Since only part of the material is needed, please repeat exactly the line that includes "target).missCount = s.missCount := rfl" and every line after it, up to the last.
--------------------------------
@[simp] theorem flush_params (s : State) : s.flush.params = s.params := rfl
@[simp] theorem flush_cfg (s : State) : s.flush.cfg = s.cfg := rfl
@[simp] theorem flush_prog (s : State) : s.flush.prog = s.prog := rfl
@[simp] theorem flush_regs (s : State) : s.flush.regs = s.regs := rfl
@[simp] theorem flush_mem (s : State) : s.flush.mem = s.mem := rfl
@[simp] theorem flush_cursor (s : State) : s.flush.cursor = s.cursor := rfl
@[simp] theorem flush_slotIF (s : State) : s.flush.slotIF = none := rfl
@[simp] theorem flush_slotID (s : State) : s.flush.slotID = none := rfl
@[simp] theorem flush_slotEX (s : State) : s.flush.slotEX = s.slotEX := rfl
@[simp] theorem flush_slotMEM (s : State) : s.flush.slotMEM = s.slotMEM := rfl
@[simp] theorem flush_slotWB (s : State) : s.flush.slotWB = s.slotWB := rfl
@[simp] theorem flush_dataStall (s : State) : s.flush.dataStall = 0 := rfl
@[simp] theorem flush_mispStall (s : State) : s.flush.mispStall = s.mispStall := rfl
@[simp] theorem flush_bpCounter (s : State) : s.flush.bpCounter = s.bpCounter := rfl
@[simp] theorem flush_missCount (s : State) : s.flush.missCount = s.missCount := rfl
@[simp] theorem flush_cycle (s : State) : s.flush.cycle = s.cycle := rfl
@[simp] theorem flush_mode (s : State) : s.flush.mode = s.mode := rfl
@[simp] theorem redirect_params (s : State) (target : Word) : (redirect s target).params = s.params := rfl
@[simp] theorem redirect_cfg (s : State) (target : Word) : (redirect s target).cfg = s.cfg := rfl
@[simp] theorem redirect_prog (s : State) (target : Word) : (redirect s target).prog = s.prog := rfl
@[simp] theorem redirect_regs (s : State) (target : Word) : (redirect s target).regs = s.regs := rfl
@[simp] theorem redirect_mem (s : State) (target : Word) : (redirect s target).mem = s.mem := rfl
@[simp] theorem redirect_cursor (s : State) (target : Word) : (redirect s target).cursor = target := rfl
@[simp] theorem redirect_slotIF (s : State) (target : Word) : (redirect s target).slotIF = none := rfl
@[simp] theorem redirect_slotID (s : State) (target : Word) : (redirect s target).slotID = none := rfl
@[simp] theorem redirect_slotEX (s : State) (target : Word) : (redirect s target).slotEX = s.slotEX := rfl
@[simp] theorem redirect_slotMEM (s : State) (target : Word) : (redirect s target).slotMEM = s.slotMEM := rfl
@[simp] theorem redirect_slotWB (s : State) (target : Word) : (redirect s target).slotWB = s.slotWB := rfl
@[simp] theorem redirect_dataStall (s : State) (target : Word) : (redirect s target).dataStall = 0 := rfl
@[simp] theorem redirect_mispStall (s : State) (target : Word) : (redirect s target).mispStall = s.mispStall := rfl
@[simp] theorem redirect_bpCounter (s : State) (target : Word) : (redirect s target).bpCounter = s.bpCounter := rfl
@[simp] theorem redirect_missCount (s : State) (target : Word) : (redirect s target).missCount = s.missCount := rfl
@[simp] theorem redirect_cycle (s : State) (target : Word) : (redirect s target).cycle = s.cycle := rfl
@[simp] theorem redirect_mode (s : State) (target : Word) : (redirect s target).mode = s.mode := rfl
/-! ### `doWB` changes `x` and empties WB -/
--------------------------------
-- Solution for this task --
@[simp] theorem redirect_missCount (s : State) (target : Word) : (redirect s target).missCount = s.missCount := rfl
@[simp] theorem redirect_cycle (s : State) (target : Word) : (redirect s target).cycle = s.cycle := rfl
@[simp] theorem redirect_mode (s : State) (target : Word) : (redirect s target).mode = s.mode := rfl
/-! ### `doWB` changes `x` and empties WB -/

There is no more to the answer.